As part of the deal that allowed the Company's trolleybuses to run into the centre of Rotherham, Rotherham Corporation vehicles ran out to Kilnhurst, to Conisbrough Low, and to the Adwick Road terminus. Mexborough & Swinton used letters to identify their services, while Rotherham used numbers, apart from their un-numbered service to Templeborough. In some cases, both companies ran vehicles over the same route, which were identified differently depending on who owned the particular vehicle. Thus Mexborough vehicles running between Conisbrough Low and Rotherham were running service "B", while Rotherham vehicles plying the same route were running service "9". The fleet was augmented in 1937, when six second-hand vehicles manufactured by English Electric were purchased from the Notts and Derby Traction Co, and again in 1942 when six 3-axle vehicles made by Guy Motors arrived from Hastings, although not all of this last batch entered service. During the Second World War, the Company bought six utility-bodied Sunbeams in 1943, and after hostilities had ended, bought 33 more Sunbeams in three batches, allowing all of the pre-war fleet to be withdrawn.

===Demise===
Following the end of the Second World War a new livery was introduced, starting with the company's six austerity Sunbeam trolleybuses. The red/brown livery which had been carried since the early days was replaced by a brighter green and cream livery. It was well received and the rest of the fleet followed. The first new vehicles to carry the livery were delivered in 1947. Route changes were proposed and first was an application to extend from the Adwick Road terminus in Mexborough to the newly built Windhill estate. It never happened and Windhill was not directly served until the coming of the motor bus route, itself short-lived (December 1948 to June 1953) as the route was unprofitable. The second application was to ease the traffic problems in the narrow streets of Conisbrough and in this respect a new link along Station Road to allow one-way working was proposed, which was in use by March 1948.

The beginning of the end of the trolleybus system started in 1953 when an order was placed for ten Leyland Tiger Cub motor buses with Weymann 44-seat bodywork and front entrances, which arrived the following year. Three other changes took place around that time. To house miners who were moving into the area, particularly from Scotland, the National Coal Board built a new estate, known as "The Concrete Canyon" at Sandhill, Rawmarsh, and, to serve this, a new route between Parkgate and Kilnhurst was developed. This was then extended to the Woodman Inn, Swinton and subsequently to the Cresswell Arms, Swinton. Secondly, a new route was introduced running from Rotherham to the newly built Monkwood estate in Rawmarsh, which joined the main road at the top of Blythe Avenue.

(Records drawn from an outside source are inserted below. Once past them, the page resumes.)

/-- READ, WRITE, DESCRIBE, READ_SEG, WRITE_SEG, TICKET, TICKET_DONE over the objects: a read delivers the object's value, a descriptor its
descriptor; a write of a saved object that passes every check is one new version of the configuration, and a pin that is written while a
partition runs keeps its old value for that partition's present step; a draft write waits in the draft; a segment is staged. The model's
own readings and choices in it: log 56, 59. -/
def Obligations.ObjectsAreReadAndWritten : Prop :=
  let room := fun (s : State) (cl : Client) => roomOf s.asked cl - 16
  (∀ s cl role idx sub info, s.serving = true → s.roleOf cl = some role → s.bring.loader = false →
    nameStatus idx sub = none → objInfo idx sub = some info →
    (info.access ≠ .wo → info.access ≠ .cmd →
      (let v := objectBytes s.asked cl idx sub
        ∃ t, exec (.read cl idx sub false) s = .next t ∧ t.resp.status = stOk ∧ t.resp.data = fitData (room s cl) v
          ∧ t.resp.flags = (if (fitData (room s cl) v).length < v.length then 2 else 0) ∧ t = { s with resp := t.resp })
      ∧ (∀ offset len, let v := objectBytes s.asked cl idx sub
          (offset ≤ v.length → ∃ t, exec (.readSeg cl idx sub false offset len) s = .next t ∧ t.resp.status = stOk
            ∧ t.resp.data = fitData (room s cl) ((v.drop offset).take len) ∧ t = { s with resp := t.resp })
          ∧ (v.length < offset → exec (.readSeg cl idx sub false offset len) s = .next { s with resp := answered stRange })))
    ∧ (∃ t, exec (.describe cl idx sub) s = .next t ∧ t.resp.status = stOk
        ∧ t.resp.data = fitData (room s cl) (describeBytes idx sub info) ∧ t = { s with resp := t.resp })
    ∧ (∀ v, info.saved = true → info.access = .rw ∨ info.access = .rws → roleAllows role 2 idx sub = true →
        accessAllows s cl 2 idx sub false info = true → typeStatus info v = none → within idx 0x4110 8 = false →
        sub < 256 → ¬ (idx = 0xA000 ∧ sub = 1) → ¬ (idx = 0x2000 ∧ sub = 0x24) → Writable s (okey idx sub) v →
        ∃ t, exec (.write cl idx sub false v) s = .next t ∧ t.resp = answered stOk ∧ Saved s t (okey idx sub) v
          ∧ (isPin (okey idx sub) = true → ∀ p, p < 8 → (s.part p).marks = true →
              (∀ e ∈ (s.ctlOf p).pins, e.1 ≠ okey idx sub) →
              (t.ctlOf p).pins = (s.ctlOf p).pins ++ [(okey idx sub, s.cfg idx sub)])
          ∧ (isPin (okey idx sub) = false → idx ≠ 0x6000 → ¬ (idx = 0x1000 ∧ within sub 0x10 2 = true) →
              t = { s with sivar := t.sivar, resp := t.resp }))
    ∧ (∀ v d, info.saved = true → info.access = .rw ∨ info.access = .rws → roleAllows role 2 idx sub = true →
        accessAllows s cl 2 idx sub true info = true → typeStatus info v = none → valueStatus s.asked (okey idx sub) v = none →
        s.sivar.draft = some d → d.owner = cl → (∀ e ∈ d.values, e.1 ≠ okey idx sub) → d.values.length < 512 →
        (d.values ++ [(okey idx sub, v)]).foldl (fun n e => n + e.2.length) 0 ≤ 4194304 →
        exec (.write cl idx sub true v) s = .next { s with
          sivar := { s.sivar with draft := some { d with values := d.values ++ [(okey idx sub, v)] } }, resp := answered stOk })
    ∧ (∀ v offset, roleAllows role 6 idx sub = true → accessAllows s cl 6 idx sub false info = true →
        ¬ (idx = 0xA000 ∧ sub = 1) → offset + v.length ≤ (if info.access = .wo then info.max else 67108864) →
        ∃ t, exec (.writeSeg cl idx sub false false offset v) s = .next t ∧ t.resp = answered stOk
          ∧ stagedOf t cl (okey idx sub) = writeBytes (if offset = 0 then [] else stagedOf s cl (okey idx sub)) offset v
          ∧ t.sivar.config = s.sivar.config ∧ t = { s with sivar := t.sivar, resp := t.resp }))
  ∧ (∀ s cl role idx sub st, s.serving = true → s.roleOf cl = some role → nameStatus idx sub = some st →
    exec (.read cl idx sub false) s = .next { s with resp := answered st }
      ∧ exec (.describe cl idx sub) s = .next { s with resp := answered st })
  ∧ (∀ s cl role n, s.serving = true → s.roleOf cl = some role → s.bring.loader = false →
    (∀ x, s.sivar.tickets.find? (fun k => k.number == n) = some x →
      ∃ t, exec (.ticket cl n) s = .next t ∧ t.resp.status = stOk ∧ t.resp.data = fitData (room s cl) (ticketBytes x)
        ∧ t = { s with resp := t.resp })
    ∧ (s.sivar.tickets.find? (fun k => k.number == n) = none → exec (.ticket cl n) s = .next { s with resp := answered stIndex }))
  ∧ (∀ s n st, ∃ t, exec (.ticketDone n st) s = .next t ∧ t.sivar.tickets.length = s.sivar.tickets.length
      ∧ (∀ (i : Nat) x, s.sivar.tickets[i]? = some x → t.sivar.tickets[i]? = some (if x.done = false ∧ x.number = n
          then { x with done := true, status := st, finish := s.utc } else x))
      ∧ t = { s with sivar := { s.sivar with tickets := t.sivar.tickets } })

/-- OFFER, ACCEPT, TAKE, OFFER_EXPIRY: the primary host offers its role for 10 s; the secondary accepts it, or takes it once the primary's
link has been down for 5 s; the old primary's READY slots are refused and its draft goes. OPEN_DRAFT, DISCARD_DRAFT, COMMIT,
CONFIG_DEFAULTS, KEY_SLOT_WRITE: one draft at a time; a commit whose owners, rules and space pass puts every value of the draft in force
as one version, one that fails changes nothing and reports the object; the defaults need every function STOPPED. The model's own readings
and choices in it: log 61, 62. -/
def Obligations.HostsAndDraftsChangeHands : Prop :=
  (let passed := fun (s t : State) => t.sivar.primary = 1 - s.sivar.primary ∧ t.sivar.offerUntil = none
    ∧ (∀ n x, tfind (s.host s.sivar.primary).slots n = some x → tfind (t.host s.sivar.primary).slots n
        = some (if x.state = 1 then { x with state := 4, status := stAccess } else x))
    ∧ (∀ d, t.sivar.draft = some d → s.sivar.draft = some d ∧ d.owner ≠ .pcie s.sivar.primary)
    ∧ SameBut {} s.hosts t.hosts s.sivar.primary
    ∧ t.sivar = { s.sivar with primary := t.sivar.primary, offerUntil := none, draft := t.sivar.draft }
    ∧ t = { s with sivar := t.sivar, hosts := t.hosts, resp := answered stOk }
  (∀ (s : State), s.serving = true → s.sivar.primary < 2 →
    let mine := Client.pcie s.sivar.primary
    let other := Client.pcie (1 - s.sivar.primary)
    ((s.host s.sivar.primary).up = true →
      exec (.offer mine) s = .next { s with
        sivar := { s.sivar with offerUntil := some (s.now + 15000000000) }, resp := answered stOk }
      ∧ exec (.accept mine) s = .next { s with resp := answered stAccess }
      ∧ exec (.take mine) s = .next { s with resp := answered stAccess })
    ∧ ((s.host (1 - s.sivar.primary)).up = true →
      exec (.offer other) s = .next { s with resp := answered stAccess }
      ∧ (∀ u, s.sivar.offerUntil = some u → s.now < u → ∃ t, exec (.accept other) s = .next t ∧ passed s t)
      ∧ ((∀ u, s.sivar.offerUntil = some u → u ≤ s.now) → exec (.accept other) s = .next { s with resp := answered stState })
      ∧ ((s.host s.sivar.primary).up = false → (s.host s.sivar.primary).downSince + 7500000000 ≤ s.now →
          ∃ t, exec (.take other) s = .next t ∧ passed s t)
      ∧ ((s.host s.sivar.primary).up = true ∨ s.now < (s.host s.sivar.primary).downSince + 7500000000 →
          exec (.take other) s = .next { s with resp := answered stState })))
  ∧ (∀ s u, s.sivar.offerUntil = some u →
    ∃ t, exec (.offerExpiry) s = .next t ∧ t.now = max s.now u ∧ t.sivar = { s.sivar with offerUntil := none }
      ∧ t = { s with sivar := t.sivar, now := t.now, rtc := t.rtc }))
  ∧ (∀ s cl, Serves s cl false →
    (s.sivar.draft = none → exec (.openDraft cl) s = .next { s with
      sivar := { s.sivar with draft := some { owner := cl, values := [] } }, resp := answered stOk })
    ∧ (s.sivar.draft ≠ none → exec (.openDraft cl) s = .next { s with resp := answered stBusy })
    ∧ (∀ d, s.sivar.draft = some d → d.owner = cl →
        exec (.discardDraft cl) s = .next { s with sivar := { s.sivar with draft := none }, resp := answered stOk })
    ∧ ((∀ d, s.sivar.draft = some d → d.owner ≠ cl) →
        exec (.discardDraft cl) s = .next { s with resp := answered stState }
        ∧ exec (.commit cl) s = .next { s with resp := answered stState })
    ∧ (∀ d, s.sivar.draft = some d → d.owner = cl → d.values = [] → ∃ t, exec (.commit cl) s = .next t ∧ t.resp = answered stOk
        ∧ t.sivar = { s.sivar with draft := none, report := (s.sivar.version, stOk, 0) } ∧ t = { s with sivar := t.sivar, resp := t.resp })
    ∧ (∀ d, s.sivar.draft = some d → d.owner = cl → d.values ≠ [] →
        let cfg := d.values.foldl (fun m e => tset m e.1 e.2) s.sivar.config
        let keys := d.values.map (fun e => e.1)
        (firstKey (fun k => ownerStatus s.asked k (savedBytes cfg k)) keys = none → firstKey (crossStatus s.asked cfg) keys = none →
          (prepareAll cfg keys s.asked).2.1 = stOk →
          ∃ t, exec (.commit cl) s = .next t ∧ t.resp = answered stOk ∧ t.sivar.config = cfg ∧ t.sivar.previous = s.sivar.config
            ∧ t.sivar.version = s.sivar.version + 1 ∧ t.sivar.prevVersion = s.sivar.version ∧ t.sivar.draft = none
            ∧ t.sivar.report = (s.sivar.version + 1, stOk, 0))
        ∧ (∀ st key, firstKey (fun k => ownerStatus s.asked k (savedBytes cfg k)) keys = some (st, key) → st ≠ stOk →
          exec (.commit cl) s = .next { s with sivar := { s.sivar with report := (0, st, key) }, resp := answered st }))
    ∧ (allStopped s = true → (prepareAll [] (configChanges s.sivar.config []) s.asked).2.1 = stOk →
        ∃ t, exec (.configDefaults cl) s = .next t ∧ t.resp = answered stOk ∧ t.sivar.config = []
          ∧ t.sivar.previous = s.sivar.config ∧ t.sivar.version = s.sivar.version + 1)
    ∧ (allStopped s = false → exec (.configDefaults cl) s = .next { s with resp := answered stState }))
  ∧ (∀ s cl k data, Serves s cl true → k ≤ 15 → data.length ≤ 2600 → Writable s (okey 0xA000 (0x20 + k)) data →
    ∃ t, exec (.keySlotWrite cl k data) s = .next t ∧ t.resp = answered stOk ∧ Saved s t (okey 0xA000 (0x20 + k)) data
      ∧ t = { s with sivar := t.sivar, resp := t.resp })

/-- REVERT makes the previous configuration current as a new version and keeps the one it leaves as the previous one; it checks the
objects that differ, as a commit does, and answers E_BUSY while a draft is open (R395). -/
def Obligations.RevertMakesThePreviousCurrent : Prop :=
  ∀ s cl, Serves s cl false → s.sivar.prevVersion ≠ 0 →
    let keys := configChanges s.sivar.config s.sivar.previous
    (s.sivar.draft ≠ none → exec (.revert cl) s = .next { s with resp := answered stBusy })
    ∧ (s.sivar.draft = none →
      (firstKey (fun k => ownerStatus s.asked k (savedBytes s.sivar.previous k)) keys = none →
        firstKey (crossStatus s.asked s.sivar.previous) keys = none → (prepareAll s.sivar.previous keys s.asked).2.1 = stOk →
        ∃ t, exec (.revert cl) s = .next t ∧ t.resp = answered stOk ∧ t.sivar.config = s.sivar.previous
          ∧ t.sivar.previous = s.sivar.config ∧ t.sivar.version = s.sivar.version + 1 ∧ t.sivar.prevVersion = s.sivar.version
          ∧ t.sivar.report = (s.sivar.version + 1, stOk, 0))
      ∧ (∀ st key, firstKey (fun k => ownerStatus s.asked k (savedBytes s.sivar.previous k)) keys = some (st, key) → st ≠ stOk →
        exec (.revert cl) s = .next { s with sivar := { s.sivar with report := (0, st, key) }, resp := answered st })
      ∧ (∀ st key, firstKey (fun k => ownerStatus s.asked k (savedBytes s.sivar.previous k)) keys = none →
        firstKey (crossStatus s.asked s.sivar.previous) keys = some (st, key) → st ≠ stOk →
        exec (.revert cl) s = .next { s with sivar := { s.sivar with report := (0, st, key) }, resp := answered st }))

The third change, which took place on 27 September 1954, was the replacement of the trolleybuses from Rotherham to Kilnhurst via the Green Lane loop by motorbuses. Bus services expanded rapidly to serve new communities which were developing, and in 1960 the company obtained powers in the Mexborough and Swinton Traction Act 1960 (8 & 9 Eliz. 2. c. xxiv) to cease running trolleybuses and to run motor bus services instead. The Manvers to Conisbrough High route was the first to go, on 1 January 1961, but the rest did not last much longer, and the final trolleybus service ran on 26 March 1961 on the Conisbrough Low to Rotherham route. The following day, four trolleybuses ran in procession to mark the passing of an era. The leading vehicle, No.29, had part of its roof removed to allow a brass band, the Rawmarsh Prize Band, to provide music for the occasion. The Leyland Atlantean buses ordered as replacements were the first double-deck vehicles in the fleet, and the economics of the move can be seen in that they had 72 seats, as opposed to the single deck trolleybuses with 32 seats. The company had been the first private company to operate trolleybuses in Britain, and were also the last to do so.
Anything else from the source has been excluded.